IL PIANTO DELL’ ALBA ultima ombra per il Commissario Ricciardi, di Maurizio De Giovanni
Recensione 1
Maurizio De Giovanni: Il pianto dell’alba.
Questo è l’ultimo dei racconti con protagonista il commissario Ricciardi.
L’epilogo?
Certo che (e lo si può dire senza spoilerare, perché i fan di Ricciardi già lo sanno) il finale è brutto “ma brutto assai!”
Sin dalle prime pagine, l’autore lascia intuire quello che succederà.
Sin dalle prime pagine si avverte un senso di precarietà, di serenità provvisoria.
Si consuma subito un dramma e, questa volta, Ricciardi è coinvolto più del solito. I sensi di colpa si mescolano con i dubbi su ciò che può essere realmente accaduto, sul perché sia accaduto.
No, le cose non possono essere andate come la scena del delitto vorrebbe far credere, si può “fregare” tutti ma non Ricciardi, perché a lui i morti raccontano i loro ultimi istanti di vita ed in quella stanza, invece, tutto tace.
E quando Enrica gli chiede, sottovoce per non farsi sentire da Nelide, quale fossero state le ultime parole pronunciate, Ricciardi risponde amaramente “Non c’era!”
L’indagine è complicata, c’è qualche cosa di molto grosso dietro, persone molto potenti. Ricciardi, Maione e Modo indagano, malgrado siano stati diffidati dal farlo, nonostante i grossi rischi.

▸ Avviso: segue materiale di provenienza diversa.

-- ==== Sys2Proof/Machine/Ops.lean ====
section
/-! DEFINITION. The named operations over memory, registers, the ROB, the reservation stations and the lanes, and
raising a fault (60_exceptions.md R301), which is this block's only exception. There is no return from one (R316). -/

namespace Sys2Proof.Machine

/-! ## Raising a fault -/

/-- `raise F(info)` (R301): the sticky register and the two info registers; the step ends because every later action
is taken only while `FAULT = 0` (`andThen`). Writes made earlier in the step remain. -/
def State.raise (s : State) (f : FaultCode) (pc addr : Word) : State :=
  { s with fault := f, faultPc := pc, faultAddr := addr }

/-- The statement after an action (R13, R301): it runs on the action's next state unless the action raised a fault. -/
def andThen (o : Result) (f : State → Result) : Result :=
  match o with
  | .next s => if s.fault = .noFault then f s else .next s
  | .fault e => .fault e
  | .refused e => .refused e

/-- The loops of the phases: one action per list member, in order, until a fault is raised. -/
def forEach {α : Type} (f : α → State → Result) : List α → State → Result
  | [], s => .next s
  | x :: xs, s => andThen (f x s) (forEach f xs)

/-! ## Data memory (20_memory.md) -/

/-- One byte of `MEM`. -/
def Memory.read : Memory → Nat → Byte
  | [], _ => Memory.unlisted
  | c :: m, a => if c.1 = a then c.2 else Memory.read m a

/-- A cell in front of a memory, left out when its byte is what an unlisted address reads as. -/
def Memory.put (a : Nat) (b : Byte) (m : Memory) : Memory := if b = Memory.unlisted then m else (a, b) :: m

/-- Write one byte, keeping the canonical form. -/
def Memory.write : Memory → Nat → Byte → Memory
  | [], a, b => Memory.put a b []
  | c :: m, a, b =>
    if a < c.1 then Memory.put a b (c :: m)
    else if a = c.1 then Memory.put a b m
    else c :: Memory.write m a b

/-- Every listed address is above `a`. -/
def Memory.above (a : Nat) (m : Memory) : Bool := m.all fun c => decide (a < c.1)

/-- The canonical form: addresses strictly rising, no listed byte equal to what an unlisted address reads as. -/
def Memory.wf : Memory → Bool
  | [] => true
  | c :: m => Memory.above c.1 m && c.2 != Memory.unlisted && Memory.wf m

/-- The little-endian word at `a` (R62). -/
def Memory.readWord (m : Memory) (a : Nat) : Word :=
  m.read (a + 3) ++ m.read (a + 2) ++ m.read (a + 1) ++ m.read a

/-- `MEM[a+j] <- v[8j+7:8j]` (R62). -/
def Memory.writeWord (m : Memory) (a : Nat) (v : Word) : Memory :=
  (((m.write a (v.extractLsb' 0 8)).write (a + 1) (v.extractLsb' 8 8)).write (a + 2) (v.extractLsb' 16 8)).write
    (a + 3) (v.extractLsb' 24 8)

/-- What is wrong with a data access at `a` (R63, R64, R68): misalignment first, then the range, in unbounded
integers. -/
def accessFault (cfg : Config) (a : Word) : Option FaultCode :=
  if a.toNat % 4 ≠ 0 then some .memMisaligned
  else if cfg.memSize < a.toNat + 4 then some .memOutOfRange
  else none

/-- `MemRead(a, 4)` (R12). -/
def State.memRead (s : State) (a : Word) : Except FaultCode Word :=
  match accessFault s.cfg a with
  | some f => .error f
  | none => .ok (s.mem.readWord a.toNat)

/-- `MemWrite(a, 4, v)` (R12). Both checks come before any byte is written. -/
def State.memWrite (s : State) (a v : Word) : Except FaultCode State :=
  match accessFault s.cfg a with
  | some f => .error f
  | none => .ok { s with mem := s.mem.writeWord a.toNat v }

/-! ## Registers (R11: `REG(f, i)`) -/

/-- The entry of a register of either bank. -/
def State.reg (s : State) : RegName → RegEntry
  | .gpr i => s.gpr[i.val]
  | .fpr i => s.fpr[i.val]

def State.setReg (s : State) (r : RegName) (e : RegEntry) : State :=
  match r with
  | .gpr i => { s with gpr := s.gpr.set i.val e }
  | .fpr i => { s with fpr := s.fpr.set i.val e }

/-- A bank with every busy bit cleared (R170). -/
def RegBank.clearBusy (b : RegBank) : RegBank := Vector.ofFn fun i => { b[i.val] with busy := false }

/-! ## The reorder buffer (R30 to R33) -/

/-- `ROB[t]`. -/
def State.slot (s : State) (t : Nat) : RobSlot := (s.rob.slots[t]?).getD RobSlot.empty

def State.setSlot (s : State) (t : Nat) (e : RobSlot) : State :=
  { s with rob := { s.rob with slots := s.rob.slots.set t e } }

/-- The slot at the head. -/
def State.headSlot (s : State) : RobSlot := s.slot s.rob.head

def State.robFull (s : State) : Bool := s.rob.count == s.cfg.robSize

/-- `age(t)` (R14). -/
def State.age (s : State) (t : Nat) : Nat := (t + s.cfg.robSize - s.rob.head) % s.cfg.robSize

/-- The tags in age order: `head, head+1, ...` modulo `ROB_SIZE`, the first `n` of them (R14, R30). -/
def State.tagsFrom (s : State) (n : Nat) : List Nat := (List.range n).map fun j => (s.rob.head + j) % s.cfg.robSize

/-- The live tags, oldest first (R30). -/
def State.liveTags (s : State) : List Nat := s.tagsFrom s.rob.count

/-- The live tags older than `t`, nearest first (R136). -/
def State.olderTags (s : State) (t : Nat) : List Nat := (s.liveTags.takeWhile (· ≠ t)).reverse

/-- The cycle number of the cycle being executed, `CYCLE + 1` (R109). -/
def State.now (s : State) : Count := s.cycle + 1

/-- `AllocROB(r)` (R109): the slot at the tail. The stamps of the stages not reached yet keep their old values (DEDUCED, log
entry 11). -/
def State.allocRob (s : State) (r : Record) : State :=
  let t := s.rob.tail
  { s with rob :=
      { slots := s.rob.slots.set t
          { live := true, instr := r, ready := false, value := 0, addr := 0, addrKnown := false, misPred := false,
            stctr := none, stage := .issue, ts := { (s.slot t).ts with issue := s.now } }
        head := s.rob.head
        tail := (t + 1) % s.cfg.robSize
        count := s.rob.count + 1 } }

/-- `Pop` (R33), and the count of committed instructions that follows it at both of its uses (R160, R164). -/
def State.popAndCount (s : State) : State :=
  if s.rob.count = 0 then s.raise .robUnderflow 0 0
  else
    { s with
      rob :=
        { slots := s.rob.slots.set s.rob.head { s.headSlot with live := false }
          head := (s.rob.head + 1) % s.cfg.robSize
          tail := s.rob.tail
          count := s.rob.count - 1 }
      committed := s.committed + 1 }

/-! ## The reservation stations (R36 to R39) -/

/-- `RS[p][k]`. -/
def State.entry (s : State) (e : RsRef) : RsEntry := ((s.rs.get e.pool)[e.idx]?).getD RsEntry.empty

def State.setEntry (s : State) (e : RsRef) (x : RsEntry) : State :=
  { s with rs := s.rs.set e.pool ((s.rs.get e.pool).set e.idx x) }

/-- The lowest index from `k` on at which `p` holds. -/
def firstIdx {α : Type} (p : α → Bool) : List α → Nat → Option Nat
  | [], _ => none
  | x :: xs, k => if p x then some k else firstIdx p xs (k + 1)

/-- The lowest free entry of a pool (R110), or none when it is at capacity (R38, R108). -/
def State.freeEntry (s : State) (p : Pool) : Option Nat := firstIdx (fun e => !e.busy) (s.rs.get p) 0

/-- A function on every entry of every pool. -/
def State.mapEntries (s : State) (f : RsEntry → RsEntry) : State :=
  { s with rs := s.rs.map fun l => l.map f }

/-! ## Lanes and bypass slots (R40 to R43) -/

/-- `LANE[c][j]`. -/
def State.lane (s : State) (c : UnitClass) (j : Nat) : Lane := ((s.lanes.get c)[j]?).getD Lane.empty

def State.setLane (s : State) (c : UnitClass) (j : Nat) (l : Lane) : State :=
  { s with lanes := s.lanes.set c ((s.lanes.get c).set j l) }

/-- The lowest free lane of a class (R131): free means not busy (R41). -/
def State.freeLane (s : State) (c : UnitClass) : Option Nat := firstIdx (fun l => !l.busy) (s.lanes.get c) 0

/-- `BYP[j]`. -/
def State.bypSlot (s : State) (j : Nat) : BypSlot := (s.byp[j]?).getD BypSlot.empty

def State.setByp (s : State) (j : Nat) (b : BypSlot) : State := { s with byp := s.byp.set j b }

/-- The lowest free bypass slot (R132). -/
def State.freeByp (s : State) : Option Nat := firstIdx (fun b => !b.busy) s.byp 0

/-- What timed lanes and bypass slots have in common, for writeback: busy, the entry, the result, the branch outcome
(none in a bypass slot), done. -/
structure SlotView where
  busy : Bool
  rs : RsRef
  result : Word
  misPred : Bool
  done : Bool
  deriving DecidableEq, Repr

def State.slotView (s : State) : SlotRef → SlotView
  | .timed c j => let l := s.lane c j; ⟨l.busy, l.rs, l.result, l.misPred, l.done⟩
  | .bypass j => let b := s.bypSlot j; ⟨b.busy, b.rs, b.result, false, b.done⟩

/-- `L.busy <- 0; L.done <- 0; L.ttl <- 0` (R150). -/
def State.freeSlot (s : State) : SlotRef → State
  | .timed c j => s.setLane c j { s.lane c j with busy := false, done := false, ttl := 0 }
  | .bypass j => s.setByp j { s.bypSlot j with busy := false, done := false }

/-! ## The turn -/

def State.atPhase (s : State) (p : Phase) : State := { s with turn := { s.turn with phase := p } }

/-! ## Raw data that is a state of the block -/

/-- The ranges R20 to R50 declare for the parts of the state, given the configuration. -/
def Operand.inRange (o : Operand) (robSize : Nat) : Bool := decide (o.tag < robSize)

def RsEntry.inRange (e : RsEntry) (robSize : Nat) : Bool :=
  e.op1.inRange robSize && e.op2.inRange robSize && decide (e.tagD < robSize)

def RsRef.inRange (e : RsRef) (cfg : Config) : Bool := decide (e.idx < cfg.rsSize.get e.pool)

def RegBank.inRange (b : RegBank) (robSize : Nat) : Bool := b.toList.all fun e => decide (e.tag < robSize)

def Rob.inRange (r : Rob) (cfg : Config) : Bool :=
  r.slots.length == cfg.robSize && decide (r.head < cfg.robSize) && decide (r.tail < cfg.robSize)
    && decide (r.count ≤ cfg.robSize)
    && r.slots.all fun e => decide (e.stctr.getD 0 ≤ cfg.lat.memory)

def State.poolInRange (s : State) (p : Pool) : Bool :=
  (s.rs.get p).length == s.cfg.rsSize.get p && (s.rs.get p).all fun e => e.inRange s.cfg.robSize

def State.lanesInRange (s : State) (c : UnitClass) : Bool :=
  (s.lanes.get c).length == s.cfg.lanes.get c
    && (s.lanes.get c).all fun l => l.rs.inRange s.cfg && decide (l.ttl ≤ s.cfg.lat.get c)

def State.bypInRange (s : State) : Bool :=
  s.byp.length == s.cfg.bypassSize && s.byp.all fun b => b.rs.inRange s.cfg

def State.memInRange (s : State) : Bool :=
  s.mem.wf && s.mem.all fun c => decide (c.1 < s.cfg.memSize)

/-- The raw data is a state of the block: every array has its length and every index, tag and countdown its range
(R20 to R50), and memory is in canonical form within `MEM_SIZE` (DESIGN CHOICE, log entry 4). -/
def State.shaped (s : State) : Bool :=
  s.gpr.inRange s.cfg.robSize && s.fpr.inRange s.cfg.robSize && s.rob.inRange s.cfg
    && Pool.all.all s.poolInRange && UnitClass.all.all s.lanesInRange && s.bypInRange && s.memInRange

end Sys2Proof.Machine
end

Ed ancora una volta, grazie all’aiuto dell’insostituibile “Bambinella” e di molti altri che offriranno, più o meno spontaneamente, la loro collaborazione, si riuscirà ad arrivare alla verità.
Non uno dei migliori libri delle serie, sia per l’indagine complessa ed a tratti anche un po’ inverosimile e, soprattutto, come dicevo per il finale.

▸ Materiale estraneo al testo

/-- The first `n` instructions of a program, one at a time in program order. -/
def archRun (cfg : Config) (prog : List (BitVec 96)) : Nat → Arch → Option Arch
  | 0, a => some a
  | n + 1, a =>
    match archFetch cfg prog a.pc with
    | some i =>
      match archExec cfg i a with
      | some a' => archRun cfg prog n a'
      | none => none
    | none => none

end Sys2Proof.Machine
end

Ma sarà veramente la fine? Per due donne che escono di scena, ce ne sono altre due per le quali, secondo me, c’è ancora molto da dire, quindi, non ci resta che attendere…
Recensione di Paola Magaalotti
Recensione 2
“Il pianto dell’alba” è forse il romanzo più realistico che sia stato scritto da Maurizio De Giovanni.
La saga di Luigi Alfredo Ricciardi, commissario della squadra omicidi in servizio nella Regia Questura della Napoli dell’epoca fascista, termina esattamente come doveva terminare.
Perché il barone di Malomonte, come altrimenti conosciuto, non è che una lente d’ingrandimento, con cui lo scrittore napoletano scruta i fatti grigi e le emozioni nefaste della sua, della nostra Napoli, in un passato neanche tanto lontano. Modo, Maione, Bambinella, Livia, Falco sono esattamente non i personaggi di un romanzo, ma i protagonisti effettivi di un preciso scorcio d’epoca, caratterizzato da un clima funebre e funereo. Il “fatto” non è un fenomeno paranormale, in sé e per sé, è l’emblema dell’estrema, direi parossistica, sensibilità d’animo del nostro poliziotto, egli vede quello che gli altri, magari anche per l’ottusa propaganda del regime, non vedono: gli ultimi istanti delle morti violente, che sono poi gli ultimi singulti di un’era e di una società violenta, reazionaria, falsa, ipocrita, demagogica, che sfocerà a breve in ben altri lutti.
Tutte le cose belle della vita terminano, è un dato di fatto: ma hanno di bello anche il fatto che sono ripetibili, la vita si rinnova sempre. Perciò il capitolo finale non è struggente, è bensì un canto di speranza: assume la forma di un pianto, certo, ma la voce di una bambina è sempre un canto. Che echeggia non più nel buio del fascismo, ma nella luce dell’alba.